Wars are fought and won because of one factor: heroes who leave their families and homes. They tread on foreign soil, risking limb and life to serve and protect all we hold dear. We honor these brave men and women. We enjoy our lives because they are willing to risk theirs.
May we honor them and remember their sacrifices not only on Veteran’s Day, but every day we live free. Think of them the next time you vote. Pray for them the next time you kneel down at night. Thank them when you exercise your freedom of speech. But more important than remembering and honoring them would be to serve them.
Many of today’s veterans have trouble finding employment when they re-enter the civilian work force. Veterans who served the military as engineers, electricians, plumbers and heavy equipment operators have valuable skills that would be welcome in the construction industry, an area that also happens to be experiencing a shortage of skilled labor. These skills, however, are not the only skills that attract employers. There are many benefits to hiring veterans based on the following eight skills veterans acquire as they work in the military.
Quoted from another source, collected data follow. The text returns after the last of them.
-- ==== Sys2Proof/Machine/Decoder.lean ====
section
/-! DEFINITION. The meanings of the decoder's operations (41_decoder.md). -/

namespace Sys2Proof.Machine

/-- `DEC.CHAR c`, symbol case with index `i` (R122): the character is consumed. -/
def decSymbol (i : Sextet) (s : State) : State :=
  receive (shiftInSextet s.dec.acc i) (s.dec.cnt.toNat + 1) false s

/-- A character that is not consumed: `DEC.CHAR` in its skipped case (R123) and `DEC.PAD` (R125) leave
`ACC` and `CNT` alone, and `SKIP` is 1 unless the chunk closes. -/
def decIgnore (s : State) : State :=
  receive s.dec.acc s.dec.cnt.toNat true s

/-- `DEC.CHAR c` (R121): not accepted while faulted (R133); the skip test comes before the lookup
(R123); then the symbol case (R122) or the fault (R124). -/
def execDecChar (c : Byte) (s : State) : Result :=
  if s.dec.fault then .next (decNotAccepted s)
  else if s.dec.skip then .next (decIgnore s)
  else if (invRom c).valid then .next (decSymbol (invRom c).idx s)
  else .next (raiseInvalidCharacter c s)

/-- `DEC.PAD` (R125): not accepted while faulted (R133); stop consuming the chunk. -/
def execDecPad (s : State) : Result :=
  if s.dec.fault then .next (decNotAccepted s) else .next (decIgnore s)

/-- `DEC.END` (R126): not accepted while faulted (R133); close the chunk; `last`. The `data` bits are
ignored (R82). -/
def execDecEnd (_data : Byte) (s : State) : Result :=
  if s.dec.fault then .next (decNotAccepted s)
  else .next (s.withDec (s.dec.close (decChunk s.dec.acc s.dec.cnt.toNat) true))

end Sys2Proof.Machine
end

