-- ==== Sys2Proof/Machine/Dispatch.lean ====
section
/-! DEFINITION. `exec`: the step of the spec, the acceptance of one command by one unit (00_scope.md
R15), one arm per instruction. -/

namespace Sys2Proof.Machine

def exec (i : Instr) (s : State) : Host.Outcome State Fault Refusal :=
  match i with
  | .encByte b => Sys2Proof.Machine.execEncByte b s
  | .encEnd data => Sys2Proof.Machine.execEncEnd data s
  | .decPad => Sys2Proof.Machine.execDecPad s
  | .decChar c => Sys2Proof.Machine.execDecChar c s
  | .decEnd data => Sys2Proof.Machine.execDecEnd data s

end Sys2Proof.Machine
end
Leadership. Military personnel are trained to be leaders, whether through orders given, delegation of authority, motivation or personal example. They are able to exercise judgment and manage resources in the most trying of circumstances.
Teamwork. Veterans understand the importance of teamwork and the responsibility to colleagues.
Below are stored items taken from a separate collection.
/-! ### Two units that share nothing -/

/-- R8: a step of one unit never reads or writes the state of the other: whether it has a next state and
what it does to its unit depend on that unit alone. -/
def Obligations.UnitsAreIndependent : Prop :=
  (∀ (i : Instr) (s s' t : State), i.port = .enc → s'.enc = s.enc → exec i s = next t →
    exec i s' = next { s' with enc := t.enc }) ∧
  ∀ (i : Instr) (s s' t : State), i.port = .dec → s'.dec = s.dec → exec i s = next t →
    exec i s' = next { s' with dec := t.dec }

/-- R8: any interleaving of the two units' steps gives each unit the result of its own steps alone. -/
def Obligations.InterleavingDoesNotMatter : Prop :=
  ∀ (l : List Instr) (s t : State), execAll l s = next t →
    ∃ u v, execAll (l.filter (·.port == .enc)) s = next u ∧
      execAll (l.filter (·.port == .dec)) s = next v ∧ t = { s with enc := u.enc, dec := v.dec }

/-- R201: commands in consecutive cycles, idle gaps, both units at once: none of this changes a result.
After cycles without reset each unit is where its own commands, in order, take it (but for the output
word of the last cycle). -/
def Obligations.CyclesRunTheCommandsPresented : Prop :=
  ∀ (ps rest : List PinsIn) (s : State), s.wasReset = true → s.input = ps ++ rest →
    (∀ p ∈ ps, p.rst = false) →
    ∃ t u v, Host.Core.run Sys2Proof.core ps.length s = next t ∧
      execAll (encCommandsOf ps) s = next u ∧ execAll (decCommandsOf ps) s = next v ∧
      t.enc.quiet = u.enc.quiet ∧ t.dec.quiet = v.dec.quiet ∧ t.input = rest

/-! ### Output words -/

/-- R63, R86, R87, R88: what the output word of a step carries is what the step appends to the output
sequence, lane 0 first, and `last` marks an accepted `END`. -/
def Obligations.OutputWordCarriesTheEmission : Prop :=
  (∀ (i : Instr) (s t : State), i.port = .enc → exec i s = next t →
    ∃ cs : List Byte, t.enc.emitted = s.enc.emitted ++ cs ∧ (cs.length = 0 ∨ cs.length = 4) ∧
      (t.enc.out.valid = true ↔ cs.length = 4) ∧
      (∀ j < 4, t.enc.out.data.extractLsb' (24 - 8 * j) 8 = cs.getD j 0) ∧
      (t.enc.out.last = true ↔ ∃ d, i = .encEnd d)) ∧
  ∀ (i : Instr) (s t : State), i.port = .dec → s.dec.fault = false → exec i s = next t →
    ∃ bs : List Byte, t.dec.emitted = s.dec.emitted ++ bs ∧ t.dec.out.count.toNat = bs.length ∧
      (∀ j < 3, t.dec.out.data.extractLsb' (16 - 8 * j) 8 = bs.getD j 0) ∧
      (t.dec.out.last = true ↔ ∃ d, i = .decEnd d)

/-! ### Whole payloads -/

/-- R150, R151: `encode` is total and equals its closed form; the run, from any state in which `ENC` is
idle, appends exactly that, leaves `ENC` idle and does not touch `DEC`. -/
def Obligations.EncodeRunClosedForm : Prop :=
  (∀ p : List Byte, encodePayload p = some (encodeClosed p)) ∧
  ∀ (p : List Byte) (s : State), EncIdle s.enc →
    ∃ t, execAll (encodeCommands p) s = next t ∧ EncIdle t.enc ∧ t.dec = s.dec ∧
      t.enc.emitted = s.enc.emitted ++ encodeClosed p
Skills. Veterans have the ability to learn new tasks and often have military skills that are transferable to civilian jobs.
Pressure. Veterans are used to performing under pressure. They have learned to accomplish assignments in a timely matter, in spite of difficult situations. They are trained to see a task through to completion and to do it well.
Diversity. Veterans are accustomed to working with individuals of diverse races, religions, backgrounds and abilities. They have learned to interact effectively with different types of people.
Procedures. One of the most valuable lessons learned during military service is respect for procedures. Each organization has a framework of hierarchy and procedures that make it effective. Veterans understand this and how it relates to personal accountability.
Integrity. Veterans know the value of hard work and the importance of working together to achieve the common good.
Maturity. Many veterans have proven themselves in combat situations. They have shown endurance and stamina. Some of them have overcome personal disabilities with courage and determination. All these traits foster a high level of personal maturity, even if the person is considered young by most other standards.
As we express our gratitude, we must never forget that the highest appreciation is not to utter words, but to live by them.” – John F. Kennedy
Honor our veterans not only with words, but also by helping them re-enter the civilian life of this grateful nation. We salute you!